* **WHAT IS BEING ASKED**: Print, from the listing below, the lines starting at the line containing "length := some" and ending at the line containing "6 => some .dstLen", exactly as they stand, and print nothing else.
= = = =
theorem shedFrameStoresNothing : ShedFrameStoresNothing := by
  intro p c s arrives shed inTime mark framing
  dsimp only
  have stored : exec (.characterDelivered p []) s = .next
      (((waiting s p).modifyReceiver p fun r => { r with gap := 0, position := r.position + 1 }).afterCharacter p
        (s.port p).receiver.position c) := by
    rw [arrives.exec_eq, receive_stores inTime shed.inProgress mark framing, storeCharacter_of_shed (by simpa using shed.noSlot)]
  have port : ((waiting s p).modifyReceiver p fun r => { r with gap := 0, position := r.position + 1 }).port p =
      { waitingPort s p with
        receiver := { (s.port p).receiver with gap := 0, position := (s.port p).receiver.position + 1 } } := by simp
  have only : OnlyPort s ((waiting s p).modifyReceiver p fun r => { r with gap := 0, position := r.position + 1 }) p :=
    (onlyPort_waiting s p).trans (onlyPort_modifyReceiver ..)
  generalize ((waiting s p).modifyReceiver p fun r => { r with gap := 0, position := r.position + 1 }) = w at *
  have slot : (w.port p).receiver.currentSlot = none := by rw [port]; exact shed.noSlot
  have goesOn : ∀ (f : Receiver → Receiver) {st : ReceiverState} {length : Option Nat},
      w.afterCharacter p (s.port p).receiver.position c = w.modifyReceiver p f →
      f { (s.port p).receiver with gap := 0, position := (s.port p).receiver.position + 1 } =
        { (s.port p).receiver with gap := 0, length := length, position := (s.port p).receiver.position + 1, state := st } →
      ∃ t, exec (.characterDelivered p []) s = .next t ∧ OnlyPort s t p ∧ t.port p = { waitingPort s p with
        receiver := { (s.port p).receiver with
          gap := 0, length := length, position := (s.port p).receiver.position + 1, state := st } } := by
    intro f st length after eq
    rw [stored, after]
    refine ⟨_, rfl, only.trans (onlyPort_modifyReceiver ..), ?_⟩
    rw [State.port_modifyReceiver_same, port]
    simp only [eq]
  have ends : ∀ {st : ReceiverState},
      w.afterCharacter p (s.port p).receiver.position c = w.modifyReceiver p (fun r => r.withoutFrame st) →
      ∃ t, exec (.characterDelivered p []) s = .next t ∧ OnlyPort s t p ∧ (t.port p).receiver.state = st ∧
        (t.port p).receiver.shedding = false ∧ (t.port p).receiver.currentSlot = none ∧
        (t.port p).counters = (s.port p).counters ∧ (t.port p).transmitter = (s.port p).transmitter ∧
        (t.port p).record = (s.port p).record ∧ (st = .resync → (t.port p).receiver.markInterval = 0) := by
    intro st after
    rw [stored, after]
    refine ⟨_, rfl, only.trans (onlyPort_modifyReceiver ..), ?_⟩
    rw [State.port_modifyReceiver_same, port]
    exact ⟨rfl, rfl, rfl, rfl, rfl, rfl, fun _ => rfl⟩
  have same : w = w.modifyReceiver p id := by
    exact congrArg (fun x => ({ w with ports := x } : State)) (four_set_get ..).symm
  refine ⟨fun header early => goesOn id ?_ ?_, fun header at3 fits => goesOn (fun r => { r with
      length := some c.value.toNat, state := if c.value.toNat = 0 then .check else .body }) ?_ rfl,
    fun header at3 long => ends ?_, fun l length => ⟨fun body => ?_, fun check atFirst => goesOn id ?_ ?_,
      fun check atSecond => ends ?_⟩⟩
  · rw [← same]
    unfold State.afterCharacter
    simp [port, header, early]
  · simp [header]
  · unfold State.afterCharacter
    simp [port, header, at3, Config.maxPayload, Nat.not_lt.mpr fits]
  · unfold State.afterCharacter
    simp [port, header, at3, Config.maxPayload, long, abortFrame_of_shed _ _ slot]
  · by_cases inside : (s.port p).receiver.position < 3 + l
    · rw [if_pos inside]
      refine goesOn id ?_ (by simp [body, length])
      rw [← same]
      unfold State.afterCharacter
      simp [port, body, length, inside]
    · rw [if_neg inside]
      refine goesOn (fun r => { r with state := .check }) ?_ (by simp [length])
      unfold State.afterCharacter
      simp [port, body, length, inside]
  · rw [← same]
    unfold State.afterCharacter
    simp [port, check, length, atFirst]
    omega
  · simp [check, length]
  · unfold State.afterCharacter State.endFrame
    simp [port, check, length, atSecond, abandonFrame_of_none _ slot, shed.noSlot]
    omega
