-- ==== Sys2Proof/Machine/HostPort.lean ====
section
/-! DEFINITION. The host port: which accesses are legal and what they reach (R60 to R62, R66), register
reads and writes (R27 to R41), buffer accesses and their byte order (R61, R65), and what a command in
progress does to them (R70, R71). -/

namespace Sys2Proof.Machine

/-- The register at a word number of the register region (R27). -/
def regAt : Nat → Option Reg
  | 0 => some .ctrl
  | 1 => some .status
  | 2 => some .cmd
  | 3 => some .rounds
  | 4 => some .srcLen
  | 5 => some .src2Len
  | 6 => some .dstLen
  | 7 => some .rcnt
  | 8 => some .bcnt
  | 9 => some .errinfo
  | 10 => some .ferr
  | 11 => some .id
  | 12 => some .capr
  | _ => none

/-- The byte offset of a register (R27). -/
def regOffset : Reg → Nat
  | .ctrl => 0x00
  | .status => 0x04
  | .cmd => 0x08
  | .rounds => 0x0C
  | .srcLen => 0x10
  | .src2Len => 0x14
  | .dstLen => 0x18
  | .rcnt => 0x1C
  | .bcnt => 0x20
  | .errinfo => 0x24
  | .ferr => 0x28
  | .id => 0x2C
  | .capr => 0x30

/-- The buffer byte at an offset of 0x1000 or more (R60, R61). -/
def bufTarget (a : Nat) : Target :=
  if a < 0x2000 then .buf .ibuf (a - 0x1000)
  else if a < 0x3000 then .buf .xbuf (a - 0x2000)
  else .buf .obuf (a - 0x3000)

/-- What a host access of a size reaches; none for an access that is not a legal combination (R62, R66 (a) to (c)). -/
def target (addr : BitVec 14) (size : Size) : Option Target :=
  let a := addr.toNat
  match size with
  | .byte => if a < 0x1000 then none else some (bufTarget a)
  | .word =>
    if a % 4 ≠ 0 then none
    else if a < 0x1000 then (regAt (a / 4)).map Target.reg
    else some (bufTarget a)

/-- The constant `ID`: `IFVER`, seven reserved zeros, `PADV`, `BLKSZ` (R37). -/
def idWord : Word :=
  (Config.interfaceVersion ++ (0 : BitVec 7) ++ BitVec.ofBool Config.padValidate ++
    BitVec.ofNat 8 Config.blockSize).cast (by decide)

/-- The 32-bit value a register reads as (R28 to R40, R63). -/
def regRead (r : Reg) (s : State) : Word :=
  match r with
  | .ctrl => (BitVec.ofBool s.ie).setWidth 32
  | .status => statusWord s
  | .cmd => 0
  | .rounds => s.rounds
  | .srcLen => s.srcLen
  | .src2Len => s.src2Len
  | .dstLen => s.dstLen
  | .rcnt => s.rcnt
  | .bcnt => s.bcnt
  | .errinfo => s.errinfo
  | .ferr => s.fcode.setWidth 32
  | .id => idWord
  | .capr => BitVec.ofNat 32 Config.cap

/-- The effect of a host write to a register other than `CMD` while idle (R28 to R41, R64). -/
def regWrite (r : Reg) (v : Word) (s : State) : State :=
  match r with
  | .ctrl => { s with ie := v.getLsbD 0 }
  | .status => clearStatus v s
  | .rounds => { s with rounds := v }
  | .srcLen => { s with srcLen := v }
  | .src2Len => { s with src2Len := v }
  | .cmd | .dstLen | .rcnt | .bcnt | .errinfo | .ferr | .id | .capr => s

/-- Four bytes as one word, the lowest index least significant (R65). -/
def wordOfBytes (b0 b1 b2 b3 : Byte) : Word := (b3 ++ b2 ++ b1 ++ b0).cast (by decide)

/-- Byte lane `j` of a word (R65). -/
def wordByte (v : Word) (j : Nat) : Byte := v.extractLsb' (8 * j) 8

/-- Whether `OBUF[i]` is defined for the host: idle, and below `DST_LEN` (R71, R72). After an error, a reset
or `RST`, `DST_LEN` is 0. -/
def obufDefined (s : State) (i : Nat) : Bool := !busy s && decide (i < s.dstLen.toNat)

/-- The byte a host read sees: an undefined byte of `OBUF` is the fresh free value number `k` (R69, R71, R72, U4). -/
def hostByte (b : Buf) (s : State) (k i : Nat) : Byte :=
  if b = .obuf ∧ obufDefined s i = false then Config.freeBits 8 k else bufByte b s i

/-- The word a host read sees, its lanes drawn separately where they are undefined (R65, R71). -/
def hostWord (b : Buf) (s : State) (k i : Nat) : Word :=
  wordOfBytes (hostByte b s k i) (hostByte b s (k + 1) (i + 1)) (hostByte b s (k + 2) (i + 2))
    (hostByte b s (k + 3) (i + 3))

/-- The response of the host port is given. -/
def reply (r : Reply) (s : State) : State := { s with replies := r :: s.replies }

/-- A host read (R63, R66): a response and, for `OBUF`, free values used up; no other change (R69). -/
def hostRead (addr : BitVec 14) (size : Size) (s : State) : State :=
  match target addr size, size with
  | none, _ => reply .error s
  | some (.reg r), _ => reply (.word (regRead r s)) s
  | some (.buf b i), .byte =>
    reply (.byte (hostByte b s s.draws i)) { s with draws := s.draws + (if b = .obuf then 1 else 0) }
  | some (.buf b i), .word =>
    reply (.word (hostWord b s s.draws i)) { s with draws := s.draws + (if b = .obuf then 4 else 0) }

/-- `IBUF` or `XBUF` written from an index on; `OBUF` is not the host's to write (R64, R66). -/
def bufWrite (b : Buf) (i : Nat) (v : List Byte) (s : State) : State :=
  match b with
  | .ibuf => { s with ibuf := memPutSeq s.ibuf i v }
  | .xbuf => { s with xbuf := memPutSeq s.xbuf i v }
  | .obuf => s

/-- The bytes of a buffer write, lowest index first (R65). -/
def writeBytes : WriteData → List Byte
  | .byte v => [v]
  | .word v => [wordByte v 0, wordByte v 1, wordByte v 2, wordByte v 3]

/-- The size of a write (R62). -/
def writeSize : WriteData → Size
  | .byte _ => .byte
  | .word _ => .word

/-- The 32-bit value of a register write; registers take no other size (R62). -/
def writeWord : WriteData → Word
  | .byte v => v.setWidth 32
  | .word v => v

/-- What a host write does at the port: an illegal one, or one to `OBUF`, is an error and changes nothing (R66);
while busy a legal one is dropped and sets `WRBUSY` (R70); while idle it takes effect (R64), and a write to
`CMD` also yields the command word to accept (R30). -/
def hostWrite (addr : BitVec 14) (data : WriteData) (s : State) : State × Option Word :=
  match target addr (writeSize data) with
  | none => (reply .error s, none)
  | some (.buf .obuf _) => (reply .error s, none)
  | some t =>
    if busy s then (reply .ok { s with wrbusy := true }, none)
    else
      match t with
      | .reg .cmd => (reply .ok s, some (writeWord data))
      | .reg r => (reply .ok (regWrite r (writeWord data) s), none)
      | .buf b i => (reply .ok (bufWrite b i (writeBytes data) s), none)

end Sys2Proof.Machine
end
= = = =
* **RESULT**:
      length := some c.value.toNat, state := if c.value.toNat = 0 then .check else .body }) ?_ rfl,
    fun header at3 long => ends ?_, fun l length => ⟨fun body => ?_, fun check atFirst => goesOn id ?_ ?_,
      fun check atSecond => ends ?_⟩⟩
  · rw [← same]
    unfold State.afterCharacter
    simp [port, header, early]
  · simp [header]
  · unfold State.afterCharacter
    simp [port, header, at3, Config.maxPayload, Nat.not_lt.mpr fits]
  · unfold State.afterCharacter
    simp [port, header, at3, Config.maxPayload, long, abortFrame_of_shed _ _ slot]
  · by_cases inside : (s.port p).receiver.position < 3 + l
    · rw [if_pos inside]
      refine goesOn id ?_ (by simp [body, length])
      rw [← same]
      unfold State.afterCharacter
      simp [port, body, length, inside]
    · rw [if_neg inside]
      refine goesOn (fun r => { r with state := .check }) ?_ (by simp [length])
      unfold State.afterCharacter
      simp [port, body, length, inside]
  · rw [← same]
    unfold State.afterCharacter
    simp [port, check, length, atFirst]
    omega
  · simp [check, length]
  · unfold State.afterCharacter State.endFrame
    simp [port, check, length, atSecond, abandonFrame_of_none _ slot, shed.noSlot]
    omega
-- ==== Sys2Proof/Machine/HostPort.lean ====
section
/-! DEFINITION. The host port: which accesses are legal and what they reach (R60 to R62, R66), register
reads and writes (R27 to R41), buffer accesses and their byte order (R61, R65), and what a command in
progress does to them (R70, R71). -/

namespace Sys2Proof.Machine

/-- The register at a word number of the register region (R27). -/
def regAt : Nat → Option Reg
  | 0 => some .ctrl
  | 1 => some .status
  | 2 => some .cmd
  | 3 => some .rounds
  | 4 => some .srcLen
  | 5 => some .src2Len
  | 6 => some .dstLen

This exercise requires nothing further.